WORK TO COMPLETE. Your answer should consist of the lines in the following data that contain "decodeCpy".

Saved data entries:
# # # # # # #

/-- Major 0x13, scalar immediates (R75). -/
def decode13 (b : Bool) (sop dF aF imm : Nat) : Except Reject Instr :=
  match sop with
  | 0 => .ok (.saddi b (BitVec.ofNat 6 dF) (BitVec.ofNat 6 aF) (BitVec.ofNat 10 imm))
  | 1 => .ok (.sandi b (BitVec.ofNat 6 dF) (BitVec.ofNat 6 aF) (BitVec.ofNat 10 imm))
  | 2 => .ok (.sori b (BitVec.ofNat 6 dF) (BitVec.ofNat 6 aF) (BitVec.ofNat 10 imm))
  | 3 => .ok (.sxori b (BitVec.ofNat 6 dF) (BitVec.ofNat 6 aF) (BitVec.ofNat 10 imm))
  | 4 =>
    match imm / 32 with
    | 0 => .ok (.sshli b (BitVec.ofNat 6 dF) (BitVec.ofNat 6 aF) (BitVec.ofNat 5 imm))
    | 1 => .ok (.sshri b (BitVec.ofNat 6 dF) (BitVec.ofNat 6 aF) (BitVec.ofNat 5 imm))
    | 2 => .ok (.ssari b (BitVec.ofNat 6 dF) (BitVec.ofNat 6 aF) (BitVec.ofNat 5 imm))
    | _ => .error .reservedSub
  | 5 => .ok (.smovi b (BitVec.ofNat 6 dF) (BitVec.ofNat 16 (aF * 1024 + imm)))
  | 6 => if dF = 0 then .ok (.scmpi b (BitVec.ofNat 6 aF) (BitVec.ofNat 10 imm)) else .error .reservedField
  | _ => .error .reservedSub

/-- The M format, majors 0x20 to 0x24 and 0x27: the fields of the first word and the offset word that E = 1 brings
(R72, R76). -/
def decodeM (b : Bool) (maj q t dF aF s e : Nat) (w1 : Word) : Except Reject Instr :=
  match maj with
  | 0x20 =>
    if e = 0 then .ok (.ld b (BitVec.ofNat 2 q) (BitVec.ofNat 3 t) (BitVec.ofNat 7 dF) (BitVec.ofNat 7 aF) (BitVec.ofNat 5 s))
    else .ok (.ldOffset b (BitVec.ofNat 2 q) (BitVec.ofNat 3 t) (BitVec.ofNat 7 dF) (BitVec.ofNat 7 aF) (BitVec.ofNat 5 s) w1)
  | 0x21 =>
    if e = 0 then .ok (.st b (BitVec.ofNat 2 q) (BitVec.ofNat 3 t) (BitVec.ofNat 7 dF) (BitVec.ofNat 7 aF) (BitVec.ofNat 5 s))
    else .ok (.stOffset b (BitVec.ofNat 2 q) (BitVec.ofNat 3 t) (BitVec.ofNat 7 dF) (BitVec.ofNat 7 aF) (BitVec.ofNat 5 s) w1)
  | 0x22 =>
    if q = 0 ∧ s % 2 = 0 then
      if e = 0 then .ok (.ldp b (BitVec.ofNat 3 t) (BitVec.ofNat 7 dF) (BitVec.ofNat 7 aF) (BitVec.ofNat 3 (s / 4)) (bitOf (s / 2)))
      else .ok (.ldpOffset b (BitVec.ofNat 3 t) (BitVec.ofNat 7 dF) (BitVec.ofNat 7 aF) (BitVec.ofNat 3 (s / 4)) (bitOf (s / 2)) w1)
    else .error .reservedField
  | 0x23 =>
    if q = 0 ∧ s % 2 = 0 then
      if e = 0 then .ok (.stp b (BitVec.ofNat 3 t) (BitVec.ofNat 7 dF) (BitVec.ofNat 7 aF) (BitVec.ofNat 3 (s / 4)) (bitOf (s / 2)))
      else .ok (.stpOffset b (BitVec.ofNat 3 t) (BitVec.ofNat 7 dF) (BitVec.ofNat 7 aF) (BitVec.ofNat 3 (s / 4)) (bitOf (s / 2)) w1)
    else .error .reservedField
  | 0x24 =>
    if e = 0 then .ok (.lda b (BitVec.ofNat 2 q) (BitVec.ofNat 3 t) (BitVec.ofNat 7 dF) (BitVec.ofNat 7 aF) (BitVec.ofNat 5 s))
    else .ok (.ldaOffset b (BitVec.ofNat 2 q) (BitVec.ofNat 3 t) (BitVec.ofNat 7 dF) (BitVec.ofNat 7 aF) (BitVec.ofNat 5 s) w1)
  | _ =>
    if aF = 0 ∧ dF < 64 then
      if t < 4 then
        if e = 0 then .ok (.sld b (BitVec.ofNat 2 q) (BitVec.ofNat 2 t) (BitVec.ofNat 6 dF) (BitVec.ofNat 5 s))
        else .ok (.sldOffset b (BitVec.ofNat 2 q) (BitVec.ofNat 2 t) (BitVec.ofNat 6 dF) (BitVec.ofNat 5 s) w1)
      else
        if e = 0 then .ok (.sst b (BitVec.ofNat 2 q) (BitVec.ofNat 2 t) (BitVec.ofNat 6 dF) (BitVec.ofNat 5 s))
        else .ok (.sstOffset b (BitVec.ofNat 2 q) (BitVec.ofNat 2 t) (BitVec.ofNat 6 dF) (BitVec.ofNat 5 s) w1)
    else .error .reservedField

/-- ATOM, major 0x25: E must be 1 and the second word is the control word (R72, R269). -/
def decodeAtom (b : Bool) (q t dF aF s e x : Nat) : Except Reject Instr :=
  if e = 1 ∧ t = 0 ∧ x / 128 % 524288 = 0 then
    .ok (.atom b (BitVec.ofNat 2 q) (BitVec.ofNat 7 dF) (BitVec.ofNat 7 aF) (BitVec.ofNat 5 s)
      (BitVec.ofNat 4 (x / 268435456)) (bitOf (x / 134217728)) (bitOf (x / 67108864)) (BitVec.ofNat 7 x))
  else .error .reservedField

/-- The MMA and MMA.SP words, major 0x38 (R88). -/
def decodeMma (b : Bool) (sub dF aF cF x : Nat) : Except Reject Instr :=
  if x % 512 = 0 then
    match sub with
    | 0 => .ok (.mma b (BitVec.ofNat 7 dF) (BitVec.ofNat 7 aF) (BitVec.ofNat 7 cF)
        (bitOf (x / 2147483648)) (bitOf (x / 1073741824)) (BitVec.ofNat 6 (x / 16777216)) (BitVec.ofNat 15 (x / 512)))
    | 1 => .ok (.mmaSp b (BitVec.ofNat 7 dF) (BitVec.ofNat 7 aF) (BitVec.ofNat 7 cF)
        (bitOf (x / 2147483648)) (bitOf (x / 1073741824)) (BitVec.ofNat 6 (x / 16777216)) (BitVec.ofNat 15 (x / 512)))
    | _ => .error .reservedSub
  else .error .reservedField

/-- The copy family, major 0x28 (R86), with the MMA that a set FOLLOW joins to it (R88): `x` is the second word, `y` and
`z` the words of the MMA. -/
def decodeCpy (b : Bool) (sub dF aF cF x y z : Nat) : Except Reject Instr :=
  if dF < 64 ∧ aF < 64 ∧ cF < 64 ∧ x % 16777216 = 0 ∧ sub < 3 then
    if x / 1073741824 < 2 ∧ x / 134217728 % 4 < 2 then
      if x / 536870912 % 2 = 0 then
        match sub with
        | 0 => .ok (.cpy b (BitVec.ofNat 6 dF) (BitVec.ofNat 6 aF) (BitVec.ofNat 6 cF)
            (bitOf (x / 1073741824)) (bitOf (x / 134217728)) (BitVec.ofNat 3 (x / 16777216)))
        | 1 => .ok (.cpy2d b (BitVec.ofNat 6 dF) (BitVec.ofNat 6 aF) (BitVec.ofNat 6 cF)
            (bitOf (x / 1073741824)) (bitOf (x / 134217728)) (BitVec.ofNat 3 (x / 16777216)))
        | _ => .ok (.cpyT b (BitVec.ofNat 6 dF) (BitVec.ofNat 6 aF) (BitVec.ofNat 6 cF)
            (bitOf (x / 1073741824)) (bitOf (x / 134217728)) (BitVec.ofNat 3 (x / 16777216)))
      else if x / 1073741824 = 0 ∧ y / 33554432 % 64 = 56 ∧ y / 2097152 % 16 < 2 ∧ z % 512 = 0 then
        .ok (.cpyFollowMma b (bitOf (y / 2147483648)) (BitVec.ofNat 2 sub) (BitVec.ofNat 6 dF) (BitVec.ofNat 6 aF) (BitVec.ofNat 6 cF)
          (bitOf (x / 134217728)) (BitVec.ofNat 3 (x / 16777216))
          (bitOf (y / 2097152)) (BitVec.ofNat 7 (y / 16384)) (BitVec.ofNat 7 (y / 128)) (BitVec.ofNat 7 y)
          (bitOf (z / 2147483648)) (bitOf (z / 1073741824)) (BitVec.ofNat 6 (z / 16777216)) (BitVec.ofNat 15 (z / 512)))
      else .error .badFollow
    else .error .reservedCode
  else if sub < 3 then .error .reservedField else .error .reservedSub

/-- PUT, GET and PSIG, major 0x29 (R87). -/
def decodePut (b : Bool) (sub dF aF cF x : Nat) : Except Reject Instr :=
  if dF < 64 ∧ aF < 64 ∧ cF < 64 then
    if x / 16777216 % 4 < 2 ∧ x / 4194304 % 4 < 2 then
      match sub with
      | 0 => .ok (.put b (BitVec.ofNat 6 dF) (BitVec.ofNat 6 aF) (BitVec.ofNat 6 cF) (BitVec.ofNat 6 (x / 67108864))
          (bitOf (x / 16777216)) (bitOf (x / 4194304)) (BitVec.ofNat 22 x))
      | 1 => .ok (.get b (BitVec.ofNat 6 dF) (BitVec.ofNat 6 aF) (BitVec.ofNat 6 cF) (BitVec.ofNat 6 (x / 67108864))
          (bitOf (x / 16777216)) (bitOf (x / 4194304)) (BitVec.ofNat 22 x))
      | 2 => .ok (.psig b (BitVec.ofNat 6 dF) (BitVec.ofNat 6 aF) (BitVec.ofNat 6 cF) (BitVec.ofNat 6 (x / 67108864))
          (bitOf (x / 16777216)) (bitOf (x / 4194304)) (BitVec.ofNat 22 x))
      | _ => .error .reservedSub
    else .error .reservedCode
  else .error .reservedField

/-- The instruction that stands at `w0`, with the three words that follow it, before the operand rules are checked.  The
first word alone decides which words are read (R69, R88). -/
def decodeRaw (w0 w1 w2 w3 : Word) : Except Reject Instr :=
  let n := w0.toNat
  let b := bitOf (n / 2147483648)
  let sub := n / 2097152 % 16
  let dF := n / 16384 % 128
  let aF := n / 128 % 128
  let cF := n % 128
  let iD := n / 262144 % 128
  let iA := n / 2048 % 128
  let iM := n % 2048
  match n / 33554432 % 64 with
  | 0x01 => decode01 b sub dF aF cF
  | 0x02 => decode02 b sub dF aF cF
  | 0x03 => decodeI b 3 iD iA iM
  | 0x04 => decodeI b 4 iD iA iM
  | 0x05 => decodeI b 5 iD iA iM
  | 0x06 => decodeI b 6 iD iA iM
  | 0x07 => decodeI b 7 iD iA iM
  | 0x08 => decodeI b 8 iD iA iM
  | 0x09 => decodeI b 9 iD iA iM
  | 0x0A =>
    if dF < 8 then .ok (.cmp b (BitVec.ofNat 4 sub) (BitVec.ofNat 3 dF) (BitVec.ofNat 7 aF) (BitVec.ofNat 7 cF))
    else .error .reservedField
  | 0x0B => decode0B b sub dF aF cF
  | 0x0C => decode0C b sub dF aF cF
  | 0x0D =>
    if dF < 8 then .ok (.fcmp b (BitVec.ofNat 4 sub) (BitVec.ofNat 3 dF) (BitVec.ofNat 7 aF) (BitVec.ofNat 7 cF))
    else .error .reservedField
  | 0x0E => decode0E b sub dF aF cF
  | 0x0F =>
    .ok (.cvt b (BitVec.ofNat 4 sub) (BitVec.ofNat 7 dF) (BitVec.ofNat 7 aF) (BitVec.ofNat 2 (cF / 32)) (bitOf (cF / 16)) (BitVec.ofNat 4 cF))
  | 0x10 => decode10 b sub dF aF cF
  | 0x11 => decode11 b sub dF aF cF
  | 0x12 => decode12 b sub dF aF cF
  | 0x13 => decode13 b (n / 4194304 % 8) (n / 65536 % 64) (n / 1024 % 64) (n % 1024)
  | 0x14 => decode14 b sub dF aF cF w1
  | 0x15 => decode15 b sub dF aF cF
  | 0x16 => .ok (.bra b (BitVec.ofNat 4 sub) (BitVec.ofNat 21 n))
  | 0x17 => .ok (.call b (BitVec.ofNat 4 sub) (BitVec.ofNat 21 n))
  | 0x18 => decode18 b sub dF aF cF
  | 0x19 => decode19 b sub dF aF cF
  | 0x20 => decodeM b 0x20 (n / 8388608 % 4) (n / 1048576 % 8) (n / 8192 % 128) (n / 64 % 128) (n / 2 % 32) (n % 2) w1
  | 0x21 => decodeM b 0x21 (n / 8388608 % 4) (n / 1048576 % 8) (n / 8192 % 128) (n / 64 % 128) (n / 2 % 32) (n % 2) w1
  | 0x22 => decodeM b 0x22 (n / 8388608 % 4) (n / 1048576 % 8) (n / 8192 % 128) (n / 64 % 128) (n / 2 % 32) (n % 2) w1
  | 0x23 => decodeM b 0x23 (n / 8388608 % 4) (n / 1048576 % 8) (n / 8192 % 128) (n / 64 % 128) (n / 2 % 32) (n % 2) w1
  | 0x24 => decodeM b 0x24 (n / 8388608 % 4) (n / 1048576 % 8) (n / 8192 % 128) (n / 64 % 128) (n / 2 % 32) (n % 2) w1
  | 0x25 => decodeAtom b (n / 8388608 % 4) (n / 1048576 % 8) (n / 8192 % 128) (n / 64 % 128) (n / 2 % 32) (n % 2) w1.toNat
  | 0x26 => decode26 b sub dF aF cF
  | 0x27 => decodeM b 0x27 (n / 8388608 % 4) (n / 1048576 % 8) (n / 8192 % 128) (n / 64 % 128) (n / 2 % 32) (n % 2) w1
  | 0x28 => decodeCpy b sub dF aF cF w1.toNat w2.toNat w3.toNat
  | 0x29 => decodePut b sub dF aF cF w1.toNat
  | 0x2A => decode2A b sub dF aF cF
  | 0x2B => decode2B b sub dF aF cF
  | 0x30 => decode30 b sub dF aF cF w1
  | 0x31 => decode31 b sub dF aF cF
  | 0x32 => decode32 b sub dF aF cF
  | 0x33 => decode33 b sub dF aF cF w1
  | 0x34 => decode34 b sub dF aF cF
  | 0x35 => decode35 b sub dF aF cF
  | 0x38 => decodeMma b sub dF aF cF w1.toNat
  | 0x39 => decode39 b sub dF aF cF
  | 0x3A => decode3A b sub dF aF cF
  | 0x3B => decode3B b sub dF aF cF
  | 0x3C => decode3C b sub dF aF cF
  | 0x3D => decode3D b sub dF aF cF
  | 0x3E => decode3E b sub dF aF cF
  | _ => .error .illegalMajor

# # # # # # #

ANSWER.
def decodeCpy (b : Bool) (sub dF aF cF x y z : Nat) : Except Reject Instr :=
  | 0x28 => decodeCpy b sub dF aF cF w1.toNat w2.toNat w3.toNat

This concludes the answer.